Entre votre livraison à domicile d’une commande passé à Amazon et les profits nets de Jeff Bezos, le patron d’Amazon, il y a un «problème». Le tout «fonctionne» sur la base d’une plate-forme qui organise une très nombreuse main-d’œuvre. «Elle» – ses fonctions sont conçues par la direction du groupe – intensifie et contrôle au plus près du travail des salarié·e·s; «elle» contribue à rendre les emplois plus précaires et instables.

Au cours de cette session du séminaire consacré au capitalisme, à Toronto (Canada), Alessandro Delfanti discute des changements à l’œuvre dans l’organisation du travail, de la composition de la classe salariée et de l'évolution des rapports de travail résultant des relations entre le capitalisme et la technologie. Il le fait sur la base d'une étude récente d’un entrepôt d’Amazon en Italie.

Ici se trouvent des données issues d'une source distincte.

-- ==== Sys2Proof/Machine/Address.lean ====
section
/-! DEFINITION. Address translation (R79 to R81), the home slice and the lines of a bed (R101, R102), and the places of a line in
the directory, the vault and the predictor. -/

namespace Sys2Proof.Machine

/-- The lines of one extent: 256 MiB in lines of 64 B (R81, R102). -/
def extentLines : Nat := 2 ^ 22

/-- The XOR of the twelve 3-bit groups of a line offset (R101). -/
def lineHash (line : Nat) : Nat := (List.range 12).foldl (fun h i => h ^^^ (line / 8 ^ i) % 8) 0

/-- The home slice of a line of a bed (R101). -/
def sliceOf (bed line : Nat) : Nat := lineHash line ^^^ (bed % 8)

/-- Extent index and byte within the extent of a byte offset within a bed (R81). -/
def Bed.locate (b : Bed) (offset : Nat) : Nat × Nat :=
  let n := 2 ^ b.ways.toNat
  let g := 256 * 2 ^ b.gran.toNat
  let set := offset / (n * 2 ^ 28)
  let r := offset % (n * 2 ^ 28)
  let way := (r / g) % n
  (b.base.toNat + set * n + way, (r / (g * n)) * g + r % g)

/-- The pool line number of a line of a bed (R102). -/
def Bed.pl (b : Bed) (line : Nat) : Nat :=
  let x := b.locate (64 * line)
  x.1 * extentLines + x.2 / 64

/-- The extent of a pool line (R102). -/
def extentOf (pl : Nat) : Nat := pl / extentLines

/-- The directory set of a pool line (R102). -/
def dirSetOf (pl : Nat) : Nat := (pl % 65536) ^^^ (pl / 65536 % 65536)

/-- The directory tag of a pool line (R102). -/
def dirTagOf (pl : Nat) : Nat := pl / 65536 % 2 ^ 26

/-- The pool line that a directory entry of a set tracks: the inverse of R102. -/
def plOfDir (set tag : Nat) : Nat := tag * 65536 + (set ^^^ (tag % 65536))

/-- The vault set of a pool line (R134). -/
def vaultSetOf (pl : Nat) : Nat := (pl % 4096) ^^^ (pl / 4096 % 4096)

/-- The vault tag of a pool line (R134). -/
def vaultTagOf (pl : Nat) : Nat := pl / 4096 % 2 ^ 30

/-- The pool line that a vault tag of a set names: the inverse of R134. -/
def plOfVault (set tag : Nat) : Nat := tag * 4096 + (set ^^^ (tag % 4096))

/-- The predictor index of a pool line (R153). -/
def predictorIndex (pl : Nat) : Nat := (pl % 4096) ^^^ (pl / 4096 % 4096) ^^^ (pl / 2 ^ 24 % 4096)

/-- The byte offset within a bed of a byte of an extent: the inverse of R81. -/
def Bed.offsetOf (b : Bed) (idx inx : Nat) : Nat :=
  let n := 2 ^ b.ways.toNat
  let g := 256 * 2 ^ b.gran.toNat
  let pos := idx - b.base.toNat
  (pos / n) * (n * 2 ^ 28) + ((inx / g) * n + pos % n) * g + inx % g

/-- The bed that holds a pool line, and the line's offset within it: by the extent table (R23, R76). -/
def State.bedOfPl (s : State) (pl : Nat) : Nat × Nat :=
  let e := s.extent (extentOf pl)
  (e.bed.toNat, (s.bed e.bed.toNat).offsetOf (extentOf pl) (64 * (pl % extentLines)) / 64)

/-- The physical DPA of a pool line at a place (R81). -/
def Place.dpa (p : Place) (pl : Nat) : Nat := p.dpaBase.toNat * 2 ^ 28 + 64 * (pl % extentLines)

/-- Whether a committed decoder's range contains an address (R79). -/
def Decoder.hit (d : Decoder) (hpa : BitVec 64) : Bool :=
  d.committed && decide (d.base.toNat ≤ hpa.toNat ∧ hpa.toNat < d.base.toNat + d.size.toNat)

/-- The DPA that a decoder gives (R79). -/
def Decoder.dpa (d : Decoder) (hpa : BitVec 64) : Nat :=
  let hoff := hpa.toNat - d.base.toNat
  d.dpaBase.toNat + (hoff / 2 ^ (8 + d.g + d.w)) * 2 ^ (8 + d.g) + hoff % (256 * 2 ^ d.g)

/-- The first committed decoder of a port's vPPBs that contains an address, lowest vPPB first (R79, R91): the vPPB and the DPA. -/
def State.decode (s : State) (port : Nat) (hpa : BitVec 64) : Option (Nat × Nat) :=
  let lo := 68 * port
  match s.ports.decoder.find? (fun e => decide (lo ≤ e.1 ∧ e.1 < lo + 68) && e.2.hit hpa) with
  | some e => some ((e.1 - lo) / 4, e.2.dpa hpa)
  | none => none

/-- The plot whose synthesised device a port's vPPB carries (R63, R208). -/
def State.plotAt (s : State) (port vppb : Nat) : Option Nat :=
  (s.pool.plots.find? (fun e => decide (e.2.state ≠ .free ∧ e.2.port.toNat = port ∧ e.2.vcsSlot.toNat = vppb))).map (·.1)

/-- The valid slot whose window contains a DPA (R80): slot and offset. -/
def Plot.window (p : Plot) (dpa : Nat) : Option (BedSlot × Nat) :=
  match p.slots.find? (fun e => e.2.valid && decide (e.2.dpaBase.toNat * 2 ^ 28 ≤ dpa ∧
      dpa < (e.2.dpaBase.toNat + e.2.span.toNat) * 2 ^ 28)) with
  | some e => some (e.2, dpa - e.2.dpaBase.toNat * 2 ^ 28)
  | none => none

/-- How an access's first two translation steps end (R79, R80, R82). -/
inductive Reach where
  | noDecoder
  | noWindow (plot : Nat) (dpa : Nat)
  | notBacked (plot : Nat) (dpa : Nat)
  | backed (plot home bed off : Nat)
  deriving DecidableEq, Repr

/-- Step 2 for a plot and a DPA (R80). -/
def State.reachDpa (s : State) (plot dpa : Nat) : Reach :=
  match (s.plot plot).window dpa with
  | none => .noWindow plot dpa
  | some w => if w.2 < w.1.accepted.toNat * 2 ^ 28 then .backed plot w.1.home.toNat w.1.bed.toNat w.2 else .notBacked plot dpa

/-- Steps 1 and 2 of translation (R79, R80). -/
def State.reach (s : State) (port : Nat) (hpa : BitVec 64) : Reach :=
  match s.decode port hpa with
  | none => .noDecoder
  | some d => match s.plotAt port d.1 with
    | none => .noDecoder
    | some p => s.reachDpa p d.2

/-- The line that a message without a charge names (R574): home, bed, line. -/
def State.lineAt (s : State) (port : Nat) (hpa : BitVec 64) : Option (Nat × Nat × Nat) :=
  match s.decode port hpa with
  | none => none
  | some d => match s.plotAt port d.1 with
    | none => none
    | some p => match (s.plot p).window d.2 with
      | none => none
      | some w => some (w.1.home.toNat, w.1.bed.toNat, w.2 / 64)

/-- The agent ID of a (device, upstream port) pair in this home's table, while it is not retiring (R75). -/
def State.agentOf (s : State) (device port : Nat) : Option Nat :=
  (s.pool.agents.find? (fun e => e.2.valid && !e.2.retiring && decide (e.2.device.toNat = device ∧ e.2.port.toNat = port))).map
    (·.1)

/-- The plots of this device that an agent's port has, among those that map a bed. -/
def State.plotsOfAgent (s : State) (a bed : Nat) : List Nat :=
  let x := s.agent a
  if x.device.toNat = s.self then
    s.plotsWhere (fun p => decide (p.port = x.port) && p.maps s.self bed)
  else []

/-- Whether an agent is lost, or its loss scans run (R125 to R128). -/
def State.agentLost (s : State) (a : Nat) : Bool := (s.agent a).lost

/-- Whether an agent is lost for a bed: as a whole, or for the beds of a plot whose drain timed out (R70). -/
def State.agentLostAt (s : State) (a bed : Nat) : Bool := s.agentLost a || (s.agent a).lossBeds.contains bed

/-- The agents of a bed's sharer mask (R73). -/
def Bed.sharerList (b : Bed) : List Nat := bitsSet b.sharers 64

/-- The synthesised DPA at which a plot sees a line of a bed (R80). -/
def State.dpaOf (s : State) (plot home bed line : Nat) : Nat :=
  match (s.plot plot).slots.find? (fun e => e.2.valid && decide (e.2.home.toNat = home ∧ e.2.bed.toNat = bed)) with
  | some e => e.2.dpaBase.toNat * 2 ^ 28 + 64 * line
  | none => 64 * line

/-- The address that a decoder takes to a DPA (R79), the inverse of its arithmetic for this device's place in the interleave set. -/
def Decoder.hpa (d : Decoder) (dpa : Nat) : Nat :=
  let x := dpa - d.dpaBase.toNat
  let g := 256 * 2 ^ d.g
  d.base.toNat + (x / g) * (g * 2 ^ d.w) + d.position * g + x % g

/-- The host address of a DPA of a plot's synthesised device: through the first committed decoder of its vPPB that reaches it (log 21). -/
def State.hpaOf (s : State) (plot dpa : Nat) : Nat :=
  let p := s.plot plot
  let lo := 4 * (17 * p.port.toNat + p.vcsSlot.toNat)
  match s.ports.decoder.find? (fun e => decide (lo ≤ e.1 ∧ e.1 < lo + 4) && e.2.committed &&
      decide (e.2.dpaBase.toNat ≤ dpa ∧ dpa < e.2.dpaBase.toNat + e.2.size.toNat / 2 ^ e.2.w)) with
  | some e => e.2.hpa dpa
  | none => dpa

/-- A line of a bed as a snoop names it on a trunk (log 24). -/
def lineName (bed line : Nat) : Nat := bed * 2 ^ 42 + 64 * line

/-- The host address of a line that a snoop of another home names, for a port (log 24). -/
def State.snoopedAt (s : State) (port home name : Nat) : Nat :=
  let bed := name / 2 ^ 42
  match s.plotsWhere (fun p => decide (p.port.toNat = port) && p.maps home bed) with
  | p :: _ => s.hpaOf p (s.dpaOf p home bed (name % 2 ^ 42 / 64))
  | [] => name

end Sys2Proof.Machine
end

Alessandro Delfanti enseigne à l'Institut de Communication, Culture, Information et technologie à l'Université de Toronto. Il fut l'un des principaux membres fondateurs du réseau Log Out! Réseau de résistance des travailleurs et travailleuses à l'intérieur et contre l’économie des plates-formes. Son intervention est en langue anglaise. (Réd. A l’Encontre)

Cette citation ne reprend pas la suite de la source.